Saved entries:

Segment Open

-- ==== Sys2Proof/Laws/Encoding.lean ====
section
/-! SUPPORT. The canonical words as numbers, and what the assembler does with a line. -/

namespace Sys2Proof

/-- The request word as a number: each field at its place value (R23). -/
theorem Request.word_toNat (r : Request) :
    r.word.toNat = r.op.toNat * 2 ^ 128 + r.a.toNat * 2 ^ 64 + r.b.toNat := by
  have hb := r.b.isLt
  have ha := r.a.isLt
  rw [Request.word, BitVec.toNat_append, BitVec.toNat_append, ← Nat.shiftLeft_add_eq_or_of_lt hb,
    ← Nat.shiftLeft_add_eq_or_of_lt ha, Nat.shiftLeft_eq, Nat.shiftLeft_eq]
  ring

/-- The response word as a number: each field at its place value (R23). -/
theorem Machine.Response.word_toNat (p : Machine.Response) :
    p.word.toNat = p.fault.toNat * 2 ^ 128 + p.r1.toNat * 2 ^ 64 + p.r0.toNat := by
  have h0 := p.r0.isLt
  have h1 := p.r1.isLt
  rw [Machine.Response.word, BitVec.toNat_append, BitVec.toNat_append, ← Nat.shiftLeft_add_eq_or_of_lt h0,
    ← Nat.shiftLeft_add_eq_or_of_lt h1, Nat.shiftLeft_eq, Nat.shiftLeft_eq]
  ring

/-- The low half of a widened 32-bit operand is the operand. -/
@[simp] theorem low_half_of_setWidth (n : Half) : (n.setWidth 64).extractLsb' 0 32 = n := by
  apply BitVec.eq_of_toNat_eq
  have := n.isLt
  simp only [BitVec.extractLsb'_toNat, BitVec.toNat_setWidth, Nat.shiftRight_zero]
  omega

/-- An operation code is one of the 64 numbers: what holds of each holds of every code. -/
theorem forall_opcode {P : Opcode → Prop} (h : ∀ k : Fin 64, P (BitVec.ofFin k)) (op : Opcode) : P op := h op.toFin

/-- The assembler accepts only well-formed lines. -/
theorem wellFormed_of_assemble {l : AsmLine} {i : Instr} (h : assemble l = some i) : l.wellFormed = true := by
  unfold assemble at h
  split at h
  · assumption
  · cases h

/-- A program that assembles, from its first line: a comment adds nothing, a line adds its operation's request. -/
theorem assembleProgram_cons {t : String} {ts : List String} {rs : List Request}
    (h : assembleProgram (t :: ts) = some rs) :
    (parseLine t = .comment ∧ assembleProgram ts = some rs) ∨
    ∃ l i rest, parseLine t = .line l ∧ assemble l = some i ∧ assembleProgram ts = some rest ∧
      rs = encode i :: rest := by
  cases hp : parseLine t with
  | comment => simp only [assembleProgram, hp] at h; exact .inl ⟨rfl, h⟩
  | notALine => simp [assembleProgram, hp] at h
  | line l =>
    cases hl : assemble l with
    | none => simp [assembleProgram, hp, hl] at h
    | some i =>
      cases hr : assembleProgram ts with
      | none => simp [assembleProgram, hp, hl, hr] at h
      | some rest =>
        simp only [assembleProgram, hp, hl, hr, Option.some.injEq] at h
        exact .inr ⟨l, i, rest, rfl, hl, rfl, h.symm⟩

end Sys2Proof
end

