-- ==== Sys2Proof/Tests/Slice0.lean ====
section
/-! SUPPORT. Tests. The expected values are the spec's: spec/95 (its section is named at each test) or the corner cases of
the operation's rule. No spec value comes from running the model. After the tests, a witness for the hypotheses of each
statement that has some. -/

namespace Sys2Proof.Machine.Tests

/-! ## Helpers -/

/-- The response of an outcome. -/
def rspOf : Host.Outcome State Fault Refusal → Option Response
  | .next s => some s.rsp
  | .fault _ => none
  | .refused _ => none

/-- The machine after reset, with the host offering the given requests. -/
def offering (rs : List Request) : State := { State.reset with inbox := rs.map .request }

/-- The response word after the last of the given request words. -/
def answer (ws : List (BitVec 134)) : Option (BitVec 129) :=
  (rspOf (Host.Core.run Sys2Proof.core ws.length (offering (ws.map Request.ofWord)))).map Response.word

/-- The fault bit after the last of the given request words. -/
def faultBit (ws : List (BitVec 134)) : Option (BitVec 1) :=
  (rspOf (Host.Core.run Sys2Proof.core ws.length (offering (ws.map Request.ofWord)))).map Response.fault

/-- The pair `(r0, r1)` and no fault: what an operation answers in the reset state. -/
def answers (i : Instr) (r0 r1 : Nat) : Bool :=
  rspOf (exec i State.reset) == some { fault := 0#1, r1 := BitVec.ofNat 64 r1, r0 := BitVec.ofNat 64 r0 }

/-! ## WellFormed: each check refuses an ill-formed term (R70, R71) -/

theorem test_no_821_at_width_32 : AsmLine.wellFormed (.rtz32 (.peel .gm .eightTwoOne) 120000) = false := by decide
theorem test_literal_of_width_32 :
    AsmLine.wellFormed (.rtz32 .base 4294967296) = false ∧ AsmLine.wellFormed (.rtz32 .base 4294967295) = true := by decide
theorem test_literal_of_width_64 :
    AsmLine.wellFormed (.rtz64 .base 18446744073709551616) = false ∧
    AsmLine.wellFormed (.rtz64 .base 18446744073709551615) = true := by decide
theorem test_literal_x_of_wmul : AsmLine.wellFormed (.wmul 18446744073709551616 1) = false := by decide
theorem test_literal_y_of_wmul : AsmLine.wellFormed (.wmul 1 18446744073709551616) = false := by decide
theorem test_ill_formed_lines_stand_for_nothing :
    assemble (.rtz32 (.peel .naive .eightTwoOne) 5) = none ∧ assemble (.wmul 18446744073709551616 1) = none := by decide
theorem test_ignored_high_half : Request.ignoredBitsZero { op := 0x05#6, a := 0x100000000#64, b := 0#64 } = false := by
  decide
theorem test_ignored_b_32 : Request.ignoredBitsZero { op := 0x05#6, a := 5#64, b := 1#64 } = false := by decide
theorem test_ignored_b_64 : Request.ignoredBitsZero { op := 0x1B#6, a := 5#64, b := 1#64 } = false := by decide
theorem test_nothing_ignored_by_wmul :
    Request.ignoredBitsZero { op := 0x20#6, a := 0xFFFFFFFFFFFFFFFF#64, b := 0xFFFFFFFFFFFFFFFF#64 } = true := by decide

/-! ## The assembler's text: lines of spec/95 section 6, and lines that are none -/

theorem test_text_of_P1 :
    assembleProgram
      ["WMUL        479, 10000000000000        ; -> r0=4790000000000000, r1=0",
       "; host: r1 = 0, so the product fits in 64 bits; pass r0 on",
       "RTZ64.GM821 4790000000000000           ; -> (479, 13)"] =
    some [Request.ofWord 0x2000000000000001DF000009184E72A000#134,
          Request.ofWord 0x190011047AC87960000000000000000000#134] := by decide
theorem test_hexadecimal_literals :
    parseLine "WMUL 0xFFFFFFFFFFFFFFFF, 0xFFFF_FFFF_FFFF_FFFF" =
      .line (.wmul 18446744073709551615 18446744073709551615) := by decide
theorem test_text_that_is_no_line :
    parseLine "RTZ32.GM 0x" = .notALine ∧ parseLine "RTZ16.GM 5" = .notALine ∧ parseLine "WMUL 5 ; 6" = .notALine ∧
    parseLine "WMUL 5 6 7" = .notALine ∧ parseLine "RTZ64.GM -5" = .notALine := by decide

/-! ## Decode: a request word for every operation

The words of spec/95 section 6, or written out from R23, R61 and R66: two digits of `op`, sixteen of `a`, sixteen of `b`. -/

theorem test_decode_rtz32Naive : decodeWord 0x00000000000001D4C00000000000000000#134 = .instr (.rtz32Naive 120000#32) := by decide

theorem test_decode_rtz32Gm : decodeWord 0x01000000000001D4C00000000000000000#134 = .instr (.rtz32Gm 120000#32) := by decide

theorem test_decode_rtz32Lemire : decodeWord 0x02000000000001D4C00000000000000000#134 = .instr (.rtz32Lemire 120000#32) := by decide

theorem test_decode_rtz32Ggm : decodeWord 0x03000000000001D4C00000000000000000#134 = .instr (.rtz32Ggm 120000#32) := by decide

theorem test_decode_rtz32Naive21 : decodeWord 0x0400000000009896800000000000000000#134 = .instr (.rtz32Naive21 10000000#32) := by decide

theorem test_decode_rtz32Gm21 : decodeWord 0x05DEADBEEF0001D4C0FFFFFFFFFFFFFFFF#134 = .instr (.rtz32Gm21 120000#32) := by decide

theorem test_decode_rtz32Lemire21 : decodeWord 0x06000000000001D4C00000000000000000#134 = .instr (.rtz32Lemire21 120000#32) := by decide

theorem test_decode_rtz32Ggm21 : decodeWord 0x07000000000001D4C00000000000000000#134 = .instr (.rtz32Ggm21 120000#32) := by decide

theorem test_decode_rtz32Base : decodeWord 0x0CDEADBEEF0001D4C00123456789ABCDEF#134 = .instr (.rtz32Base 120000#32) := by decide

theorem test_decode_rtz64Naive : decodeWord 0x100011047AC87960000000000000000000#134 = .instr (.rtz64Naive 4790000000000000#64) := by decide

theorem test_decode_rtz64Gm : decodeWord 0x116BC75E2D631000000000000000000000#134 = .instr (.rtz64Gm 7766279631452241920#64) := by decide

theorem test_decode_rtz64Lemire : decodeWord 0x120011047AC87960000000000000000000#134 = .instr (.rtz64Lemire 4790000000000000#64) := by decide

theorem test_decode_rtz64Ggm : decodeWord 0x130011047AC87960000000000000000000#134 = .instr (.rtz64Ggm 4790000000000000#64) := by decide

theorem test_decode_rtz64Naive21 : decodeWord 0x140011047AC87960000000000000000000#134 = .instr (.rtz64Naive21 4790000000000000#64) := by decide

theorem test_decode_rtz64Gm21 : decodeWord 0x150011047AC87960000000000000000000#134 = .instr (.rtz64Gm21 4790000000000000#64) := by decide

theorem test_decode_rtz64Lemire21 : decodeWord 0x168AC7230489E800000000000000000000#134 = .instr (.rtz64Lemire21 10000000000000000000#64) := by decide

theorem test_decode_rtz64Ggm21 : decodeWord 0x170011047AC87960000000000000000000#134 = .instr (.rtz64Ggm21 4790000000000000#64) := by decide

theorem test_decode_rtz64Naive821 : decodeWord 0x1805F5E100000000000000000000000000#134 = .instr (.rtz64Naive821 429496729600000000#64) := by decide

theorem test_decode_rtz64Gm821 : decodeWord 0x190011047AC87960000000000000000000#134 = .instr (.rtz64Gm821 4790000000000000#64) := by decide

Segment Closed

> What the exercise asks
Quote the data above from the line containing "theorem test_decode_rtz32Ggm : decodeWord" to the line containing "theorem test_decode_rtz32Ggm21 : decodeWord", inclusive, and stop.

> Final answer
theorem test_decode_rtz32Ggm : decodeWord 0x03000000000001D4C00000000000000000#134 = .instr (.rtz32Ggm 120000#32) := by decide

theorem test_decode_rtz32Naive21 : decodeWord 0x0400000000009896800000000000000000#134 = .instr (.rtz32Naive21 10000000#32) := by decide

theorem test_decode_rtz32Gm21 : decodeWord 0x05DEADBEEF0001D4C0FFFFFFFFFFFFFFFF#134 = .instr (.rtz32Gm21 120000#32) := by decide

theorem test_decode_rtz32Lemire21 : decodeWord 0x06000000000001D4C00000000000000000#134 = .instr (.rtz32Lemire21 120000#32) := by decide

theorem test_decode_rtz32Ggm21 : decodeWord 0x07000000000001D4C00000000000000000#134 = .instr (.rtz32Ggm21 120000#32) := by decide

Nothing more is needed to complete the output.